* **Required work**: The entries that follow include a run beginning at the line with "base w m =>" and ending at the line with "def State.vecOp (s"; restate that run word for word and leave the rest out.

(Stored items)
'''

-- REDUCTION AND TABLES

/-- What an inactive lane contributes to VRED (R300). -/
def redIdentity (op ty : Nat) : Word :=
  match op with
  | 0 => 0
  | 1 => if ty = 5 then 0x7FFFFFFF else 0x7F800000
  | _ => if ty = 5 then 0x80000000 else 0xFF800000

/-- VRED's value over 256 lanes, inactive ones at the identity (R300). -/
def reduce (op ty : Nat) (lanes : List Word) : Word :=
  treeFold (fun x y => arithLane (if op = 0 then 0 else if op = 1 then 4 else 5) ty x y 0) 0 8 lanes

/-- The exact quotient x / y of finite values, with two more bits than any rounding needs and a sticky bit; a zero divisor
gives infinity, or NaN for 0 / 0. -/
def divX : XVal → XVal → XVal
  | .nan, _ => .nan
  | _, .nan => .nan
  | .inf _, .inf _ => .nan
  | .inf a, .num b _ _ => .inf (a != b)
  | .num a _ _, .inf b => .num (a != b) 0 0
  | .num a m e, .num b n f =>
    if n = 0 then (if m = 0 then .nan else .inf (a != b))
    else
      let sh := 64 + Nat.log2 n
      let q := m * 2 ^ sh / n
      let r := m * 2 ^ sh % n
      .num (a != b) (2 * q + b2n (r != 0)) (e - f - sh - 1)

/-- floor of a value that is not negative, at most 255 for an infinity (R301 takes the lower of it and 255). -/
def floorX : XVal → Nat
  | .num false m e => if 0 ≤ e then m * 2 ^ e.toNat else m / 2 ^ (-e).toNat
  | .inf false => 255
  | _ => 0

/-- VLUT's function of one lane, on a table of LO, HI and 257 knots (R301). -/
def lutLane (lo hi : Word) (knot : Nat → Word) (scale : Word) (v : Word) : Word :=
  let mm (min_ : Bool) (x y : Word) : Word := rnd32 (fltMin min_ (f32 x) (f32 y))
  let sub (x y : Word) : Word := rnd32 ((f32 x).add (f32 y).neg)
  let mul (x y : Word) : Word := rnd32 ((f32 x).mul (f32 y))
  let x := mm true (mm false v lo) hi
  let u := mul (sub x lo) scale
  let i := min (floorX (f32 u)) 255
  fadd (knot i) (mul (sub (knot (i + 1)) (knot i)) (sub u (rnd32 (XVal.ofInt i))))

-- THE ENGINE

/-- The instruction at the head of VEC's queue, while the core runs. -/
def State.vecHead (s : State) (k : Nat) : Option QEnt := if s.starts k then (s.core k).vecQ.head? else none

/-- The head of VEC's queue retires. -/
def CoreSt.vecPop (c : CoreSt) : CoreSt :=
  match c.vecQ with
  | q :: rest => { c with vecQ := rest, lastPc := c.lastPc.set 1 q.bundle }
  | [] => c

/-- Lanes of a result merged under a predicate (R238). -/
def underMask (m : BitVec 256) (new old : List Word) : List Word :=
  (numbered (new.zip old)).map (fun x => if m.getLsbD x.1 then x.2.1 else x.2.2)

/-- A vector register set. -/
def State.putV (s : State) (k d : Nat) (l : List Word) : State := s.setCore k { s.core k with v := Tbl.put (s.core k).v d l }

/-- A predicate set: p0 ignores writes (R229). -/
def State.putP (s : State) (k d : Nat) (p : BitVec 256) : State :=
  if d = 0 then s else s.setCore k { s.core k with p := Tbl.put (s.core k).p d p }

/-- 256 lanes as predicate bits. -/
def predOf (l : List Bool) : BitVec 256 := BitVec.ofNat 256 ((numbered l).foldl (fun a x => if x.2 then a + 2 ^ x.1 else a) 0)

/-- Where an instruction's result goes. -/
inductive VecDest where
  /-- Vector register d, in the lanes of m. -/
  | lanes (d : Nat) (m : BitVec 256)
  /-- Predicate d, in the lanes of m. -/
  | pred (d : Nat) (m : BitVec 256)
  /-- Elements of w bits in the Granary from an offset on, in the lanes of m. -/
  | memory (base w : Nat) (m : BitVec 256)
  deriving DecidableEq, Repr

/-- The wrong value that an upset lane computes (R237): lane and bits. -/
abbrev Upset := Option (Fin 256 × Word)

/-- The upset lane's result stands wrong in its destination, and its residue mod 3 shows it; none where the lane was not written, and so not checked, or
where the residue does not change (R237, R238). -/
def State.upsetLane (s : State) (k : Nat) (dest : VecDest) (u : Upset) : Bool × State :=
  match u, dest with
  | some (i, x), .lanes d m =>
    if m.getLsbD i then
      let l := (s.core k).vreg d
      let v := l.getD i 0
      (v.toNat % 3 != (v ^^^ x).toNat % 3, s.putV k d (l.set i (v ^^^ x)))
    else (false, s)
  | some (i, x), .pred d m => if m.getLsbD i && x != 0 && d != 0 then (true, s.putP k d ((s.core k).preg d ^^^ BitVec.ofNat 256 (2 ^ i.val))) else (false, s)
  | some (i, x), .memory base w m =>
    if m.getLsbD i then
      let o := base + w * i.val / 8
      let n := leNat (s.grnBytes k o 5)
      let sh := w * i.val % 8
      let v := n / 2 ^ sh % 2 ^ w
      let y := x.toNat % 2 ^ w
      let bs := leBytes ((sh + w + 7) / 8) (n ^^^ y * 2 ^ sh)
      (v % 3 != (v ^^^ y) % 3, s.grnCells k ((numbered bs).map (fun z => (o + z.1, z.2))))
    else (false, s)
  | none, _ => (false, s)

/-- The instruction at the head of VEC's queue whose OP lies from lo to hi.  ecc is what the protection of the vector
registers and predicates reports on its reads (R256, R257); f is its effect, with its destination where it completes; upset is a lane that computes a
wrong result, which is written, and is a fault where its residue differs (RESIDUE_CHECK; R237, R305). [log 155: DEDUCED, unsafe] -/
def State.vecOp (s : State) (k : CoreId) (lo hi : Nat) (ecc : Ecc) (upset : Upset)
    (f : State → Nat → Nat → Nat → Nat → Nat → Nat → Nat → List Nat → Option VecDest × State) : Out :=
  match s.vecHead k with
  | some q =>
    match q.op with
    | .vec op d a b p ty x =>
      if op < lo || hi < op then .next s
      else
        match ecc with
        | .uncorrectable => .next (s.coreFault k 0x2202 .vec)
        | e =>
          let s := if e = .corrected then s.bump (kCore k 0x400) else s
          match f s op d a b p ty x q.vals with
          | (none, s) => .next s
          | (some dest, s) =>
            match s.upsetLane k dest upset with
            | (wrong, s) =>
              let s := s.setCore k (s.core k).vecPop
              .next (if wrong then (s.bump (kCore k 0x404)).coreFault k 0x2201 .vec else s)
    | _ => .next s
  | none => .next s

/-- A result in vD, in the lanes of m. -/
def State.toLanes (s : State) (k d : Nat) (m : BitVec 256) (l : List Word) : Option VecDest × State :=
  (some (.lanes d m), s.putV k d (underMask m l ((s.core k).vreg d)))

/-- A lane-wise result of vA, vB and vD under pP, into vD. -/
def State.laneWise (s : State) (k d a b p : Nat) (g : Word → Word → Word → Word) : Option VecDest × State :=
  let c := s.core k
  let new := ((c.vreg a).zip ((c.vreg b).zip (c.vreg d))).map (fun z => g z.1 z.2.1 z.2.2)
  s.toLanes k d (c.preg p) new

/-- VEC_ARITH (R297): VADD, VSUB, VMUL, VFMA, VMIN and VMAX. -/
def execVecArith (k : CoreId) (ecc : Ecc) (upset : Upset) (s : State) : Out :=
  s.vecOp k 0x00 0x05 ecc upset (fun s op d a b p ty _ _ => s.laneWise k d a b p (arithLane op ty))

/-- VEC_UNARY (R297): VABS and VNEG. -/
def execVecUnary (k : CoreId) (ecc : Ecc) (upset : Upset) (s : State) : Out :=
  s.vecOp k 0x06 0x07 ecc upset (fun s op d a b p ty _ _ => s.laneWise k d a b p (arithLane op ty))

/-- VEC_LOGIC (R297): VAND, VOR and VXOR on 32 bits. -/
def execVecLogic (k : CoreId) (ecc : Ecc) (upset : Upset) (s : State) : Out :=
  s.vecOp k 0x08 0x0A ecc upset (fun s op d a b p _ _ _ =>
    s.laneWise k d a b p (fun x y _ => if op = 0x08 then x &&& y else if op = 0x09 then x ||| y else x ^^^ y))

/-- VEC_SHIFT (R297): VSHL, VSHR and VSAR by X. -/
def execVecShift (k : CoreId) (ecc : Ecc) (upset : Upset) (s : State) : Out :=
  s.vecOp k 0x0B 0x0D ecc upset (fun s op d a b p _ x _ =>
    s.laneWise k d a b p (fun v _ _ => if op = 0x0B then v <<< x else if op = 0x0C then v >>> x else v.sshiftRight x))

/-- VCMP (R238, R297): pD written whole, 0 in inactive lanes. -/
def execVcmp (k : CoreId) (ecc : Ecc) (upset : Upset) (s : State) : Out :=
  s.vecOp k 0x0E 0x0E ecc upset (fun s _ d a b p ty x _ =>
    let c := s.core k
    let r := ((c.vreg a).zip (c.vreg b)).map (fun z => cmpLane (x % 8) ty z.1 z.2)
    (some (.pred d (BitVec.allOnes 256)), s.putP k d (predOf r &&& c.preg p)))

/-- VSEL (R297): vA where pX is 1, else vB. -/
def execVsel (k : CoreId) (ecc : Ecc) (upset : Upset) (s : State) : Out :=
  s.vecOp k 0x0F 0x0F ecc upset (fun s _ d a b p _ x _ =>
    let c := s.core k
    s.toLanes k d (c.preg p) (underMask (c.preg (x % 8)) (c.vreg a) (c.vreg b)))

/-- VCVT (R358, R359): active lanes converted; the saturated and the NaN lanes counted. -/
def execVcvt (k : CoreId) (ecc : Ecc) (upset : Upset) (s : State) : Out :=
  s.vecOp k 0x10 0x10 ecc upset (fun s _ d a b p ty x _ =>
    let c := s.core k
    let r := ((c.vreg a).zip (c.vreg b)).map (fun z => cvtLane ty (x % 16) (decide (16 ≤ x)) z.1 z.2)
    let act := (numbered r).filter (fun z => (c.preg p).getLsbD z.1)
    let s := s.bumpBy (kCore k 0x40C) (act.filter (fun z => z.2.2.1)).length
    let s := s.bumpBy (kCore k 0x410) (act.filter (fun z => z.2.2.2)).length
    s.toLanes k d (c.preg p) (r.map (·.1)))

/-- VRED (R238, R300): lane 0 gets the reduction, every other lane 0. -/
def execVred (k : CoreId) (ecc : Ecc) (upset : Upset) (s : State) : Out :=
  s.vecOp k 0x11 0x11 ecc upset (fun s _ d a _ p ty x _ =>
    let c := s.core k
    let lanes := underMask (c.preg p) (c.vreg a) (List.replicate 256 (redIdentity (x % 4) ty))
    s.toLanes k d (BitVec.allOnes 256) (reduce (x % 4) ty lanes :: List.replicate 255 0))

/-- VLUT's lanes on the table's 1,036 bytes: with LO not below HI, NaN bounds among them, the spec states no result, and a lane is a free value of
the table and its operand. [log 156: DESIGN CHOICE, safe] -/
def lutLanes (bs : List Byte) (lanes : List Word) : List Word :=
  let at_ (i : Nat) : Word := BitVec.ofNat 32 (leNat ((bs.drop (4 * i)).take 4))
  let span := (f32 (at_ 1)).add (f32 (at_ 0)).neg
  let scale := rnd32 (divX (XVal.ofInt 256) (f32 (rnd32 span)))
  if (f32 (at_ 0)).lt (f32 (at_ 1)) then lanes.map (lutLane (at_ 0) (at_ 1) (fun i => at_ (i + 2)) scale)
  else lanes.map (Config.lutOpen (leNat bs))

/-- VLUT (R301). -/
def execVlut (k : CoreId) (ecc : Ecc) (upset : Upset) (errs : GrnErrs) (s : State) : Out :=
  s.vecOp k 0x12 0x12 ecc upset (fun s _ d a _ p _ _ vals =>
    match s.grnRead k 2 (vals.headD 0) 1036 errs with
    | (none, s) => (none, s)
    | (some bs, s) => s.toLanes k d ((s.core k).preg p) (lutLanes bs ((s.core k).vreg a)))

/-- VBC (R297): a scalar in every active lane. -/
def execVbc (k : CoreId) (ecc : Ecc) (upset : Upset) (s : State) : Out :=
  s.vecOp k 0x13 0x13 ecc upset (fun s _ d a b p _ _ vals => s.laneWise k d a b p (fun _ _ _ => BitVec.ofNat 32 (vals.headD 0)))

/-- VLD (R299, R357): 256 packed elements, widened into their lanes. -/
def execVld (k : CoreId) (ecc : Ecc) (upset : Upset) (errs : GrnErrs) (s : State) : Out :=
  s.vecOp k 0x14 0x14 ecc upset (fun s _ d _ _ p ty _ vals =>
    match s.grnRead k 2 (vals.headD 0) (vecBytes ty) errs with
    | (none, s) => (none, s)
    | (some bs, s) =>
      let n := leNat bs
      s.toLanes k d ((s.core k).preg p) ((List.range 256).map (fun e => widen ty (elemAt n (fmtWidth ty) e))))

/-- The bytes that a VST's active lanes write, by offset from its base; an element of 4 bits leaves the other half of its byte (R299, R357). -/
def vstCells (w : Nat) (m : BitVec 256) (old : List Byte) (lanes : List Word) : List (Nat × Byte) :=
  let e0 := leNat old
  let n := (numbered lanes).foldl (fun a x => a + (if m.getLsbD x.1 then x.2.toNat % 2 ^ w else elemAt e0 w x.1) * 2 ^ (w * x.1)) 0
  (numbered (leBytes (32 * w) n)).filter (fun x => (List.range 256).any (fun i => m.getLsbD i && decide (w * i < 8 * x.1 + 8) && decide (8 * x.1 < w * i + w)))

/-- The 8-byte word `word` of a VST's destination is written in part alone: some of the lanes that lie in it are active, and not all. -/
def vstPart (w : Nat) (m : BitVec 256) (word : Nat) : Bool :=
  let l := (List.range 256).filter (fun i => decide (w * i < 64 * word + 64) && decide (64 * word < w * i + w))
  l.any m.getLsbD && !l.all m.getLsbD

/-- VST (R299, R357, R376, R377, R386): the low bits of the active lanes, packed; an inactive lane writes nothing.  bad lists the words whose stored value
is uncorrectable. -/
def execVst (k : CoreId) (ecc : Ecc) (upset : Upset) (bad : List Nat) (s : State) : Out :=
  s.vecOp k 0x15 0x15 ecc upset (fun s _ d _ _ p ty _ vals =>
    let c := s.core k
    let base := vals.headD 0
    let w := fmtWidth ty
    let m := c.preg p
    if !s.grnOk k (s.jobPart k) base (vecBytes ty) then (none, s.coreFault k 0x4302 .vec)
    else if bad.any (fun b => decide (base / 8 ≤ b) && vstPart w m (b - base / 8)) then (none, (s.bump (kGrn k 4)).coreFault k 0x3201 .vec)
    else (some (.memory base w m), s.grnCells k ((vstCells w m (s.grnBytes k base (vecBytes ty)) (c.vreg d)).map (fun x => (base + x.1, x.2)))))

/-- VPOP (R297): predicates combined. -/
def execVpop (k : CoreId) (ecc : Ecc) (upset : Upset) (s : State) : Out :=
  s.vecOp k 0x16 0x16 ecc upset (fun s _ d a b p _ x _ =>
    let c := s.core k
    let pa := c.preg (a % 8)
    let pb := c.preg (b % 8)
    let r := match x % 4 with
      | 0 => pa &&& pb
      | 1 => pa ||| pb
      | 2 => pa ^^^ pb
      | _ => pa &&& ~~~ pb
    let m := c.preg p
    (some (.pred (d % 8) m), s.putP k (d % 8) ((r &&& m) ||| (c.preg (d % 8) &&& ~~~ m))))

/-- VMOV (R297). -/
def execVmov (k : CoreId) (ecc : Ecc) (upset : Upset) (s : State) : Out :=
  s.vecOp k 0x17 0x17 ecc upset (fun s _ d a b p _ _ _ => s.laneWise k d a b p (fun x _ _ => x))

end Sys2Proof.Machine
end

'''

* **Task output**:
  | some (i, x), .memory base w m =>
    if m.getLsbD i then
      let o := base + w * i.val / 8
      let n := leNat (s.grnBytes k o 5)
      let sh := w * i.val % 8
      let v := n / 2 ^ sh % 2 ^ w
      let y := x.toNat % 2 ^ w
      let bs := leBytes ((sh + w + 7) / 8) (n ^^^ y * 2 ^ sh)
      (v % 3 != (v ^^^ y) % 3, s.grnCells k ((numbered bs).map (fun z => (o + z.1, z.2))))
    else (false, s)
  | none, _ => (false, s)

/-- The instruction at the head of VEC's queue whose OP lies from lo to hi.  ecc is what the protection of the vector
registers and predicates reports on its reads (R256, R257); f is its effect, with its destination where it completes; upset is a lane that computes a
wrong result, which is written, and is a fault where its residue differs (RESIDUE_CHECK; R237, R305). [log 155: DEDUCED, unsafe] -/
def State.vecOp (s : State) (k : CoreId) (lo hi : Nat) (ecc : Ecc) (upset : Upset)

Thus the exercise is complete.